= History of Alexander =

Lost work on Alexander the Great by Cleitarchus

The History of Alexander, also known as Perì Aléxandron historíai, is a lost work by the late-fourth century BC Hellenistic historian Cleitarchus, covering the life and death of Alexander the Great. It survives today in around thirty fragments and is commonly known as The Vulgate, with the works based on it known as The Vulgate Tradition. These works consist primarily of that of Diodorus, the Bibliotheca historica, and Quintus Curtius Rufus, with his Historiae Alexandri Magni.

Completed at some point between 309 and 301 BC, it was the most popular work depicting Alexander in its time, but is valuable today for its unique perspective on the conqueror, in particular his psychological disposition and specifics of how the soldiers under him lived. It is considered an unreliable source, with modern scholars considering Cleitarchus to have been more dedicated to writing an entertaining story than a reliable historical account. This dedication was also challenged by ancient historians such as Arrian, who wrote his The Anabasis of Alexander in what is believed to be a deliberate attempt to counter Cleitarchus' "Vulgate Tradition", and in doing so created a work regarded by modern scholars as the best source on Alexander.

==Origin==
The work is believed to have been written in Alexandria, perhaps having been started when Ptolemy ordered the body of Alexander brought to Egypt, and finished between 309 and 301 BC. This dating is backed by the writings of several ancient historians, in particular through the works of the same Ptolemy, who it appears corrected Cleitarchus and whose works have been dated to the late fourth century, but this has been disputed in recent years following research into the Oxyrhynchus Papyri (P. Oxy. LXXI 4808), which suggests that he instead lived and wrote in the mid-third century BC. This source states that Cleitarchus was a tutor to the king Ptolemy IV Philopator (who was born in the latter half of the 4th century) for a few years before he died.
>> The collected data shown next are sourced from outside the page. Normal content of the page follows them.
-- ==== Sys2Proof/Laws/Links.lean ====
section
/-! SUPPORT. What the wrappers of a step do around a command's own effect: the arbiters at its end, the passage of a good
frame, and the admission of a request (R148 to R155). -/

namespace Sys2Proof.Machine

/-! ## The end of a step -/

theorem settlePort_view (before : State) (p : PortId) (after : State) :
    settlePort before p after =
        { after with field := (settlePort before p after).field, station := (settlePort before p after).station } ∧
      after.field.sameButArbiter (settlePort before p after).field ∧
      after.station.sameButArbiter (settlePort before p after).station := by
  cases p <;> exact ⟨rfl, rfl, rfl⟩

/-- The end of a step moves the two arbiters and nothing else. -/
theorem settle_view (before after : State) :
    settle before after =
        { after with field := (settle before after).field, station := (settle before after).station } ∧
      after.field.sameButArbiter (settle before after).field ∧
      after.station.sameButArbiter (settle before after).station := ⟨rfl, rfl, rfl⟩

theorem settle_eq (before after : State) :
    settle before after =
      { after with field := (settle before after).field, station := (settle before after).station } := rfl

theorem settle_field (before after : State) : after.field.sameButArbiter (settle before after).field := rfl

theorem settle_station (before after : State) : after.station.sameButArbiter (settle before after).station := rfl

theorem settle_port (before after : State) (p : PortId) :
    (after.port p).sameButArbiter ((settle before after).port p) := by
  cases p <;> rfl

theorem perform_running {s : State} {f : State → State} (h : s.phase = .running) :
    perform s f = .next (settle s (f s)) := by
  unfold perform; rw [if_pos h]

/-- Outside operation no event comes about. -/
theorem perform_resting {s : State} {f : State → State} (h : s.phase ≠ .running) : perform s f = .next s := by
  unfold perform; rw [if_neg h]

/-- An event whose effect leaves the ports alone moves at most the arbiters besides. -/
theorem perform_idle {s : State} {f : State → State} (h : s.phase = .running) (hp : ∀ q, (f s).port q = s.port q) :
    ∃ t, perform s f = .next t ∧ s.portsIdle t ∧ t = { f s with field := t.field, station := t.station } := by
  refine ⟨_, perform_running h, ⟨?_, ?_⟩, settle_eq _ _⟩
  · have := settle_field s (f s)
    rw [show (f s).field = s.field from hp .field] at this; exact this
  · have := settle_station s (f s)
    rw [show (f s).station = s.station from hp .station] at this; exact this

/-- An event whose conditions are not met does not come about. -/
theorem perform_passed {s : State} {f : State → State} (h : s.phase = .running) (e : f s = s) :
    ∃ t, perform s f = .next t ∧ s.portsIdle t ∧ s.sameButPorts t := by
  obtain ⟨t, h1, h2, h3⟩ := perform_idle (f := f) h fun q => by rw [e]
  exact ⟨t, h1, h2, by rw [h3, e]⟩

/-! ## Good frames -/

theorem receives_running {s : State} {p : PortId} (h : s.receives p = true) : s.phase = .running := by
  unfold State.receives at h
  simp only [Bool.and_eq_true, decide_eq_true_eq] at h
  exact h.1

theorem performFrame_received {s : State} {p : PortId} {f : Frame} {act : State → State} (h : s.receives p = true) :
    performFrame s p f act = .next (passFrame s p f act) := by
  unfold performFrame; rw [if_pos h]

theorem offer_view (s : State) (p : PortId) (f : Frame) :
    s.offer p f = { s with field := (s.offer p f).field, station := (s.offer p f).station } := by
  by_cases h : (s.port (otherPort p)).status = .down
  · have e : s.offer p f = s := if_pos h
    rw [e]
  · by_cases h' : (s.port (otherPort p)).fifo.length < Config.transitPlaces
    · have e : s.offer p f = s.modPort (otherPort p) fun q => { q with fifo := q.fifo ++ [f] } :=
        (if_neg h).trans (if_pos h')
      rw [e]; cases p <;> rfl
    · have e : s.offer p f = s.modPort p fun q => { q with overflow := countUp Config.portCounterMax q.overflow } :=
        (if_neg h).trans (if_neg h')
      rw [e]; cases p <;> rfl

/-- The offer of R149 at the two ports. -/
theorem offer_ports (s : State) (p : PortId) (f : Frame) :
    (s.offer p f).port (otherPort p) = s.joinedBy p f ∧ (s.offer p f).port p = s.countedAt p := by
  unfold State.joinedBy State.countedAt
  by_cases h : (s.port (otherPort p)).status = .down
  · have e : s.offer p f = s := if_pos h
    rw [if_pos (Or.inl h), if_neg (fun x => x.1 h), e]
    exact ⟨rfl, rfl⟩
  · by_cases h' : (s.port (otherPort p)).fifo.length < Config.transitPlaces
    · have e : s.offer p f = s.modPort (otherPort p) fun q => { q with fifo := q.fifo ++ [f] } :=
        (if_neg h).trans (if_pos h')
      rw [if_neg (fun x => x.elim h (Nat.not_le.mpr h')), if_neg (fun x => Nat.not_le.mpr h' x.2), e]
      cases p <;> exact ⟨rfl, rfl⟩
    · have e : s.offer p f = s.modPort p fun q => { q with overflow := countUp Config.portCounterMax q.overflow } :=
        (if_neg h).trans (if_neg h')
      have n := Nat.not_lt.mp h'
      rw [if_pos (Or.inr n), if_pos ⟨h, n⟩, e]
      cases p <;> exact ⟨rfl, rfl⟩

/-- A frame passes without a change of its own but at the ports. -/
theorem passFrame_view (s : State) (p : PortId) (f : Frame) (act : State → State) :
    passFrame s p f act =
      { act s with
        field := (passFrame s p f act).field, station := (passFrame s p f act).station
        freeDraws := (passFrame s p f act).freeDraws } := by
  have h := offer_view (act s) p f
  generalize hr : passFrame s p f act = r
  unfold passFrame at hr
  dsimp only at hr
  rw [h] at hr
  subst hr
  cases p <;> rfl

/-- The offer depends on the ports alone. -/
theorem joinedBy_congr {s t : State} {p : PortId} {f : Frame} (h : t.port (otherPort p) = s.port (otherPort p)) :
    t.joinedBy p f = s.joinedBy p f := by
  unfold State.joinedBy State.fullToward; rw [h]

theorem countedAt_congr {s t : State} {p : PortId} (h : t.port (otherPort p) = s.port (otherPort p))
    (h' : t.port p = s.port p) : t.countedAt p = s.countedAt p := by
  unfold State.countedAt State.fullToward; rw [h, h']

/-- A frame whose blocks leave the ports alone passes as R149 says. -/
theorem passFrame_passes (s : State) (p : PortId) (f : Frame) (act : State → State)
    (h : ∀ q, (act s).port q = s.port q) : s.passes (passFrame s p f act) p f := by
  have o := offer_ports (act s) p f
  rw [joinedBy_congr (h _), countedAt_congr (h _) (h _)] at o
  generalize hr : passFrame s p f act = r
  unfold passFrame at hr
  dsimp only at hr
  refine ⟨?_, ?_⟩
  · rw [← o.1, ← hr]; cases p <;> rfl
  · rw [← o.2, ← hr]; cases p <;> rfl

/-- A port that goes UP at this instant takes its first choice with the frame offered (R161). -/
theorem passFrame_firstChoice (s : State) (p : PortId) (f : Frame) (act : State → State)
    (h : ((act s).port (otherPort p)).justUp = true) :
    (passFrame s p f act).port (otherPort p) =
      (((act s).offer p f).port (otherPort p)).withArbiter (((act s).offer p f).firstChoice (otherPort p)) := by
  have j : (((act s).offer p f).port (otherPort p)).justUp = true := by
    rw [(offer_ports (act s) p f).1]; exact h
  unfold passFrame
  simp only [j, if_true, Bool.true_or]
  cases p <;> rfl

/-- The first choice takes the transit head where there is one, counted where an own frame waits (R143, R152, R161). -/
theorem firstChoice_transit {s : State} {p : PortId} (up : (s.port p).status = .up) (h : (s.port p).fifo ≠ []) :
    s.firstChoice p =
      (.transit, if (s.port p).responseWaits = true ∨ p = .station ∧ s.reports ≠ [] then 1 else 0) := by
  have n : (s.port p).fifo.length ≠ 0 := fun e => h (List.length_eq_zero_iff.mp e)
  have own : ((s.modPort p fun q => q.withArbiter (.free, 0)).ownFrame p).isSome =
      decide ((s.port p).responseWaits = true ∨ p = .station ∧ s.reports ≠ []) := by
    unfold State.ownFrame
    cases p <;> cases hw : (s.port _).responseWaits <;> cases hr : s.reports <;>
      simp_all [State.port, State.modPort, Port.withArbiter, Port.responseWaits, State.recordsInFrame]
  unfold State.firstChoice
  simp only [modPort_port, Port.withArbiter, up]
  generalize ho : (s.modPort p fun q => q.withArbiter (.free, 0)).ownFrame p = o at own
  unfold Port.withArbiter at ho
  rw [ho]
  cases o <;> simp_all [chooseNext, Config.forwardLimit]

/-- A step that takes a good frame, when the blocks leave the ports alone. -/
theorem performFrame_passes {s : State} {p : PortId} {f : Frame} {act : State → State} (r : s.receives p = true)
    (h : ∀ q, (act s).port q = s.port q) :
    ∃ t, performFrame s p f act = .next t ∧ s.passes t p f ∧
      t = { act s with field := t.field, station := t.station, freeDraws := t.freeDraws } :=
  ⟨_, performFrame_received r, passFrame_passes s p f act h, passFrame_view s p f act⟩

/-! ## Requests -/

theorem performRequest_received {s : State} {r : Request} {a : Asked} {judge : State → Judgement}
    (h : s.receives r.port = true) :
    performRequest s r a judge = .next (settle s (s.takeRequest r.port r.id r.src a judge)) := by
  unfold performRequest; rw [if_pos h]

theorem modPort_view (s : State) (p : PortId) (f : Port → Port) :
    s.modPort p f = { s with field := (s.modPort p f).field, station := (s.modPort p f).station } := by
  cases p <;> rfl

theorem fillNewest_view (s : State) (p : PortId) (id : BitVec 16) (src : Byte) (j : Judgement) :
    s.fillNewest p id src j =
      { s with field := (s.fillNewest p id src j).field, station := (s.fillNewest p id src j).station } := by
  unfold State.fillNewest
  split
  · rfl
  · exact modPort_view _ _ _

/-- The answer of an admitted request stands in the newest slot of its port. -/
theorem fillNewest_answers {s u : State} {r : Request} {result : ResultCode} {data : List Byte} {j : Judgement}
    (hu : ∀ q, u.port q = (s.asTaken r).port q) (hs : u.straps = s.straps) (hr : j.result = some result)
    (hd : (if result = .done then j.data else []) = data) (hf : j.fourth = false) :
    s.answers (u.fillNewest r.port r.id r.src j) r result data := by
  have hresp : u.response r.id r.src result data = s.response r.id r.src result data := by
    unfold State.response State.panelAddress; rw [hs]
  have h : u.fillNewest r.port r.id r.src j =
      u.modPort r.port fun q =>
        { q with slots := q.slots.dropLast ++ [.filled (s.response r.id r.src result data) false] } := by
    rw [← hresp]; unfold State.fillNewest; rw [hr, ← hd, hf]
  rw [h]
  refine ⟨?_, ?_⟩
  · rw [modPort_port, hu, modPort_port, List.dropLast_concat]
  · rw [modPort_other, hu, modPort_other]

/-- What the end of a step does not change, with its answer in place. -/
theorem settle_answers {s u : State} (b : State) {r : Request} {result : ResultCode} {data : List Byte}
    (h : s.answers u r result data) : s.answers (settle b u) r result data := by
  have h' : ∀ p (a c : Port), a.sameButArbiter c → c.sameButArbiter ((settle b u).port p) →
      a.sameButArbiter ((settle b u).port p) := by
    intro p a c x y
    show _ = _
    have y' : (settle b u).port p = _ := y
    rw [y', x]
  exact ⟨h' _ _ _ h.1 (settle_port b u _), h' _ _ _ h.2 (settle_port b u _)⟩

theorem admit_open {s : State} {r : Request} {a : Asked} {judge : State → Judgement}
    (h : (s.port r.port).slots.length < Config.responseSlots) :
    s.takeRequest r.port r.id r.src a judge =
      (let j := judge (s.asTaken r)
       if j.fourth then ((j.state.setProgress j.progress).noteResult a j.result).pendReset
       else (j.state.setProgress j.progress).noteResult a j.result).fillNewest r.port r.id r.src (judge (s.asTaken r)) := by
  unfold State.takeRequest; rw [if_neg (by omega)]

/-- A request that is refused changes what R164 says, and no more. -/
theorem performRequest_refused {s : State} {r : Request} {a : Asked} {judge : State → Judgement} {result : ResultCode}
    (h : s.admits r.port) (hj : judge (s.asTaken r) = refuse (s.asTaken r) result) (hd : result ≠ .done) :
    ∃ t, performRequest s r a judge = .next t ∧
      s.refusal t r { request := a.code, table := a.table, index := a.index, result } := by
  refine ⟨_, performRequest_received h.1, ?_⟩
  have e : s.takeRequest r.port r.id r.src a judge =
      (((s.asTaken r).setProgress 0).noteRefusal
        { request := a.code, table := a.table, index := a.index, result }).fillNewest
        r.port r.id r.src (refuse (s.asTaken r) result) := by
    rw [admit_open h.2, hj]
    cases result <;> first | exact absurd rfl hd | rfl
  rw [e]
  refine ⟨?_, settle_answers _ (fillNewest_answers (u := ((s.asTaken r).setProgress 0).noteRefusal
    { request := a.code, table := a.table, index := a.index, result }) (fun q => by cases q <;> rfl)
    (modPort_straps _ _ _) rfl (by rw [if_neg hd]) rfl)⟩
  rw [settle_eq, fillNewest_view]
  obtain ⟨p, _, _, _⟩ := r
  cases p <;> rfl

/-- A request that is answered DONE leaves what its judgement gives, with the key progress at 0. -/
theorem performRequest_done {s u : State} {r : Request} {a : Asked} {judge : State → Judgement} {data : List Byte}
    (h : s.admits r.port) (hj : judge (s.asTaken r) = answer u data) (hp : ∀ q, u.port q = (s.asTaken r).port q)
    (hs : u.straps = s.straps) :
    ∃ t, performRequest s r a judge = .next t ∧
      t = { u with management := u.management.done, field := t.field, station := t.station } ∧
      s.answers t r .done data := by
  refine ⟨_, performRequest_received h.1, ?_⟩
  have e : s.takeRequest r.port r.id r.src a judge = (u.setProgress 0).fillNewest r.port r.id r.src (answer u data) := by
    rw [admit_open h.2, hj]; rfl
  rw [e]
  refine ⟨?_, settle_answers _ (fillNewest_answers (u := u.setProgress 0) (fun q => by rw [← hp]; cases q <;> rfl)
    hs rfl rfl rfl)⟩
  rw [settle_eq, fillNewest_view]
  rfl

end Sys2Proof.Machine
end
Therefore he couldn't have been able to publish the History of Alexander at the originally accepted time of publication between 309 and 301 BC.

==Vulgate Tradition==
For much of antiquity Cleitarchus' work was the main secondary source that scholars wishing to create works about the Alexandrian Period utilized, resulting in a body of works described as in the Vulgate Tradition, with the work itself being referred to as The Vulgate. These notably include the works of Diodorus in his Bibliotheca historica, and Quintus Curtius Rufus with his Historiae Alexandri Magni, but also Sisenna and Justin (historian), alongside numerous less notable or otherwise forgotten figures.

The Vulgate Tradition itself is that of the popular narrative, typically critical of Alexander, in juxtaposition to the narratives presented in less critical accounts, such as those of Arrian. It has been criticized along with the History itself for dramatizing Alexander, focusing on the lurid details and negative aspects. Conversely, it has been commended for not whitewashing Alexander's life, and including these negative details that other historians have omitted.

== Synopsis ==
The History of Alexander is divided into thirteen books with Book One starting with Alexander's birth and Book Thirteen ending with Alexander's death.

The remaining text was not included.